In its place came a maritime boundary that stopped 5km short of shore, leaving most of Block 9’s Qana field in Lebanese hands.
If gas is discovered in Qana, Lebanon will receive 83% of its revenue, while Israel will get 17%. In previous scenarios offered by the United States, Israel was given 45% of the disputed area.
While assessing Qana’s reserves has to wait until later stages of exploration, the Israeli Ministry of Energy predicts that Qana holds just US$3 billion worth of gas. With $68.9 billion in external debt, Qana’s potential won’t move the economic needle in Lebanon. Unless Qana proves to be a mega field, or unless other fields are suddenly discovered, Lebanon’s claim of economic victory in maritime talks over Israel will prove misplaced.
But if Qana surprises with big reserves, or if other fields with sizable amounts of gas are discovered, Israel would have shot itself in the foot by taking the US-brokered deal.
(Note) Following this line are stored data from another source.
-- ==== Sys2Proof/Laws/Keep/Troughs.lean ====
section
/-! SUPPORT. Every operation of Machine/Troughs.lean keeps a sound state and the queue of waiting commands. -/

namespace Sys2Proof.Machine

open Sys2Proof

/-- trgSet keeps a sound state and the queue. -/
theorem State.trgSet_keeps {pq : List Instr} {s : State} {q : Nat} {bit : Nat} (hs : s.Keeps pq) :
    State.Keeps pq (State.trgSet s q bit) := by
  unfold State.trgSet
  exact (State.flag_keeps hs)

/-- trgDrop keeps a sound state and the queue. -/
theorem State.trgDrop_keeps {pq : List Instr} {s : State} {q : Nat} (hs : s.Keeps pq) :
    State.Keeps pq (State.trgDrop s q) := by
  unfold State.trgDrop
  exact (State.bump_keeps hs)

/-- trgOverflow keeps a sound state and the queue. -/
theorem State.trgOverflow_keeps {pq : List Instr} {s : State} {q : Nat} (hs : s.Keeps pq) :
    State.Keeps pq (State.trgOverflow s q) := by
  unfold State.trgOverflow
  exact (State.logOnce_keeps (State.trgDrop_keeps (State.trgSet_keeps hs)))

/-- trgPut keeps a sound state and the queue. -/
theorem State.trgPut_keeps {pq : List Instr} {s : State} {q : Nat} {data : Nat} {poison : Bool} (hs : s.Keeps pq) :
    State.Keeps pq (State.trgPut s q data poison) := by
  unfold State.trgPut
  extract_lets t s1 before
  have h_s1 : State.Keeps pq s1 := (State.Keeps.same (State.pool_set_keeps hs) rfl)
  clear_value s1
  exact (State.setTq_keeps h_s1)

/-- trgRelease keeps a sound state and the queue. -/
theorem State.trgRelease_keeps {pq : List Instr} {s : State} {q : Nat} {n : Nat} (hs : s.Keeps pq) :
    State.Keeps pq (State.trgRelease s q n) := by
  unfold State.trgRelease
  extract_lets t m k
  exact (State.setTq_keeps hs)

/-- trgLook keeps a sound state and the queue. -/
theorem State.trgLook_keeps {pq : List Instr} {s : State} {q : Nat} (hs : s.Keeps pq) :
    State.Keeps pq (State.trgLook s q).1 := by
  unfold State.trgLook
  extract_lets x s1
  have h_s1 : State.Keeps pq s1 := by
    refine State.Keeps.ite ?_ ?_
    · exact (State.logOnce_keeps (State.trgSet_keeps (State.bump_keeps hs)))
    · exact hs
  clear_value s1
  exact h_s1

/-- trgTake keeps a sound state and the queue. -/
theorem State.trgTake_keeps {pq : List Instr} {s : State} {q : Nat} (hs : s.Keeps pq) :
    State.Keeps pq (State.trgTake s q).1 := by
  unfold State.trgTake
  split
  rename_i t1 _ _ e1
  have k1 : State.Keeps pq t1 := State.Keeps.fst e1 (State.trgLook_keeps hs)
  extract_lets t m t1 t2
  exact (State.setTq_keeps k1)

/-- pulledBy keeps a sound state and the queue. -/
theorem State.pulledBy_keeps {pq : List Instr} {s : State} {q : Nat} {a : Nat} {k : Nat} (hs : s.Keeps pq) :
    State.Keeps pq (State.pulledBy s q a k) := by
  unfold State.pulledBy
  extract_lets __src
  refine State.Keeps.ite ?_ ?_
  · exact hs
  · exact (State.setTq_keeps hs)

/-- pushedBy keeps a sound state and the queue. -/
theorem State.pushedBy_keeps {pq : List Instr} {s : State} {q : Nat} {a : Nat} (hs : s.Keeps pq) :
    State.Keeps pq (State.pushedBy s q a) := by
  unfold State.pushedBy
  extract_lets __src
  refine State.Keeps.ite ?_ ?_
  · exact hs
  · exact (State.setTq_keeps hs)

/-- agentPull keeps a sound state and the queue. -/
theorem State.agentPull_keeps {pq : List Instr} {s : State} {q : Nat} {a : Nat} {cut : Bool} (hs : s.Keeps pq) :
    State.Keeps pq (State.agentPull s q a cut).1 := by
  unfold State.agentPull
  extract_lets x
  split
  · exact (State.trgSet_keeps hs)
  · split
    · exact hs
    · exact (State.pulledBy_keeps (State.trgTake_keeps hs))

/-- agentPush keeps a sound state and the queue. -/
theorem State.agentPush_keeps {pq : List Instr} {s : State} {q : Nat} {a : Nat} {cut : Bool} {data : Nat} {poison : Bool}
    (hs : s.Keeps pq) :
    State.Keeps pq (State.agentPush s q a cut data poison) := by
  unfold State.agentPush
  refine State.Keeps.ite ?_ ?_
  · exact (State.trgSet_keeps hs)
  · refine State.Keeps.ite ?_ ?_
    · exact (State.trgDrop_keeps hs)
    · exact (State.pushedBy_keeps (State.trgPut_keeps hs))

/-- portPush keeps a sound state and the queue. -/
theorem State.portPush_keeps {pq : List Instr} {s : State} {r : Requester} {q : Nat} {v : Word} (hs : s.Keeps pq) :
    State.Keeps pq (State.portPush s r q v) := by
  unfold State.portPush
  extract_lets host
  refine State.Keeps.ite ?_ ?_
  · exact (State.trgSet_keeps hs)
  · refine State.Keeps.ite ?_ ?_
    · exact (State.trgDrop_keeps hs)
    · refine State.Keeps.ite ?_ ?_
      · exact (State.trgWaits_keeps hs)
      · refine State.Keeps.ite ?_ ?_
        · exact (State.pushedBy_keeps (State.trgPut_keeps hs))
        · refine State.Keeps.ite ?_ ?_
          · exact (State.trgWaits_keeps hs)
          · exact (State.trgOverflow_keeps hs)

/-- portPull keeps a sound state and the queue. -/
theorem State.portPull_keeps {pq : List Instr} {s : State} {r : Requester} {q : Nat} (hs : s.Keeps pq) :
    State.Keeps pq (State.portPull s r q) := by
  unfold State.portPull
  extract_lets host
  refine State.Keeps.ite ?_ ?_
  · exact (State.deliver_keeps (State.trgSet_keeps hs))
  · refine State.Keeps.ite ?_ ?_
    · exact (State.deliver_keeps hs)
    · refine State.Keeps.ite ?_ ?_
      · exact (State.trgWaits_keeps hs)
      · refine State.Keeps.ite ?_ ?_
        · split
          rename_i t1 _ _ e1
          have k1 : State.Keeps pq t1 := State.Keeps.fst e1 (State.trgTake_keeps hs)
          exact (State.deliver_keeps (State.pulledBy_keeps k1))
        · refine State.Keeps.ite ?_ ?_
          · exact (State.trgWaits_keeps hs)
          · refine State.Keeps.ite ?_ ?_
            · exact (State.deliver_keeps (State.trgSet_keeps hs))
            · exact (State.deliver_keeps hs)

/-- spoil keeps a sound state and the queue. -/
theorem State.spoil_keeps {pq : List Instr} {s : State} {q : Nat} {bad : Bool} (hs : s.Keeps pq) :
    State.Keeps pq (State.spoil s q bad) := by
  unfold State.spoil
  extract_lets k __src
  refine State.Keeps.ite ?_ ?_
  · exact (State.Keeps.same (State.pool_set_keeps hs) rfl)
  · exact hs

/-- dropWaiter keeps a sound state and the queue. -/
theorem State.dropWaiter_keeps {pq : List Instr} {s : State} {w : TrgWait} (hs : s.Keeps pq) :
    State.Keeps pq (State.dropWaiter s w) := by
  unfold State.dropWaiter
  exact (State.trgWaits_keeps hs)

/-- portsAgain keeps a sound state and the queue. -/
theorem State.portsAgain_keeps {pq : List Instr} {s : State} (hs : s.Keeps pq) :
    State.Keeps pq (State.portsAgain s) := by
  unfold State.portsAgain
  exact (State.Keeps.overList (fun _ _ h1 => by
        split
        · exact (State.portPush_keeps (State.dropWaiter_keeps h1))
        · exact (State.portPull_keeps (State.dropWaiter_keeps h1))) hs)

/-- waitServed keeps a sound state and the queue. -/
theorem State.waitServed_keeps {pq : List Instr} {s : State} {q : Nat} {push : Bool} (hs : s.Keeps pq) :
    State.Keeps pq (State.waitServed s q push) := by
  unfold State.waitServed
  split
  · exact hs
  · split
    · refine State.Keeps.ite ?_ ?_
      · exact (State.trgPut_keeps (State.dropWaiter_keeps hs))
      · exact hs
    · refine State.Keeps.ite ?_ ?_
      · split
        rename_i t1 _ _ e1
        have k1 : State.Keeps pq t1 := State.Keeps.fst e1 (State.trgTake_keeps (State.dropWaiter_keeps hs))
        exact (State.deliver_keeps k1)
      · exact hs

/-- waitExpired keeps a sound state and the queue. -/
theorem State.waitExpired_keeps {pq : List Instr} {s : State} {q : Nat} {push : Bool} (hs : s.Keeps pq) :
    State.Keeps pq (State.waitExpired s q push) := by
  unfold State.waitExpired
  split
  · exact hs
  · refine State.Keeps.ite ?_ ?_
    · refine State.Keeps.ite ?_ ?_
      · exact (State.trgOverflow_keeps (State.dropWaiter_keeps hs))
      · exact (State.deliver_keeps (State.trgSet_keeps (State.dropWaiter_keeps hs)))
    · exact hs

/-- trgCross keeps a sound state and the queue. -/
theorem State.trgCross_keeps {pq : List Instr} {s : State} {q : Nat} {rel : Bool} (hs : s.Keeps pq) :
    State.Keeps pq (State.trgCross s q rel) := by
  unfold State.trgCross
  extract_lets t m __src t1
  refine State.Keeps.ite ?_ ?_
  · exact hs
  · refine State.Keeps.ite ?_ ?_
    · exact (State.setTq_keeps hs)
    · exact (State.setTq_keeps hs)

/-- trgFlush keeps a sound state and the queue. -/
theorem State.trgFlush_keeps {pq : List Instr} {s : State} {q : Nat} (hs : s.Keeps pq) :
    State.Keeps pq (State.trgFlush s q) := by
  unfold State.trgFlush
  refine State.Keeps.ite ?_ ?_
  · exact hs
  · exact (State.setTq_keeps hs)

/-- trgMark keeps a sound state and the queue. -/
theorem State.trgMark_keeps {pq : List Instr} {s : State} {q : Nat} (hs : s.Keeps pq) :
    State.Keeps pq (State.trgMark s q) := by
  unfold State.trgMark
  extract_lets t
  exact (State.setTq_keeps hs)

/-- trgRewind keeps a sound state and the queue. -/
theorem State.trgRewind_keeps {pq : List Instr} {s : State} {q : Nat} (hs : s.Keeps pq) :
    State.Keeps pq (State.trgRewind s q) := by
  unfold State.trgRewind
  extract_lets t
  refine State.Keeps.ite ?_ ?_
  · exact (State.setTq_keeps hs)
  · exact (State.trgSet_keeps hs)

/-- trgRelWrite keeps a sound state and the queue. -/
theorem State.trgRelWrite_keeps {pq : List Instr} {s : State} {q : Nat} {v : Word} (hs : s.Keeps pq) :
    State.Keeps pq (State.trgRelWrite s q v) := by
  unfold State.trgRelWrite
  exact (State.trgRelease_keeps hs)

/-- trgPeek keeps a sound state and the queue. -/
theorem State.trgPeek_keeps {pq : List Instr} {s : State} {r : Requester} {q : Nat} (hs : s.Keeps pq) :
    State.Keeps pq (State.trgPeek s r q) := by
  unfold State.trgPeek
  refine State.Keeps.ite ?_ ?_
  · split
    rename_i t1 _ _ e1
    have k1 : State.Keeps pq t1 := State.Keeps.fst e1 (State.trgLook_keeps hs)
    exact (State.deliver_keeps k1)
  · exact (State.deliver_keeps hs)

/-- trgCfg keeps a sound state and the queue. -/
theorem State.trgCfg_keeps {pq : List Instr} {s : State} {q : Nat} {v : Word} (hs : s.Keeps pq) :
    State.Keeps pq (State.trgCfg s q v) := by
  unfold State.trgCfg
  refine State.Keeps.ite ?_ ?_
  · exact (State.trgSet_keeps hs)
  · exact (State.wr_keeps hs)

/-- ssiPull keeps a sound state and the queue. -/
theorem State.ssiPull_keeps {pq : List Instr} {s : State} {n : Nat} (hs : s.Keeps pq) :
    State.Keeps pq (State.ssiPull s n) := by
  unfold State.ssiPull
  extract_lets q_1 t bits
  refine State.Keeps.ite ?_ ?_
  · exact hs
  · split
    rename_i t1 _ _ e1
    have k1 : State.Keeps pq t1 := State.Keeps.fst e1 (State.trgTake_keeps hs)
    extract_lets ang
    split
    rename_i t2 _ _ e2
    have k2 : State.Keeps pq t2 := State.Keeps.fst e2 (State.trgTake_keeps k1)
    extract_lets s3 back stamp law est d e x
    have h_s3 : State.Keeps pq s3 := by
      refine State.pulledBy_keeps ?_
      refine State.Keeps.ite ?_ ?_
      · exact k2
      · exact (State.trgRelease_keeps k2)
    clear_value s3
    refine State.Keeps.ite ?_ ?_
    · exact (State.log_keeps (State.trkError_keeps h_s3))
    · refine State.Keeps.ite ?_ ?_
      · exact (State.trkError_keeps h_s3)
      · exact (State.setTr_keeps h_s3)

end Sys2Proof.Machine
end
Moreover, the temporary nature of the deal could allow Israel to ask for reconsideration, or it could crumble completely. The deal itself is not a treaty between two countries, but a US document and deposit of maps with the UN (the second such deposit since 2009).
None of this went through a ratification process – at least not in Lebanon. In Israel, the cabinet voted but the Knesset did not, and an Israeli cabinet vote could be reversed by a future cabinet vote.
Finally, if Israel’s opposition leader, Benjamin Netanyahu, who trashed the deal during its run-up, becomes prime minister again on November 1, Israel could withdraw before it’s clear how much gas Qana holds, if any.
No matter how all of this plays out, this much is certain: Declarations of victory, by either side, are premature.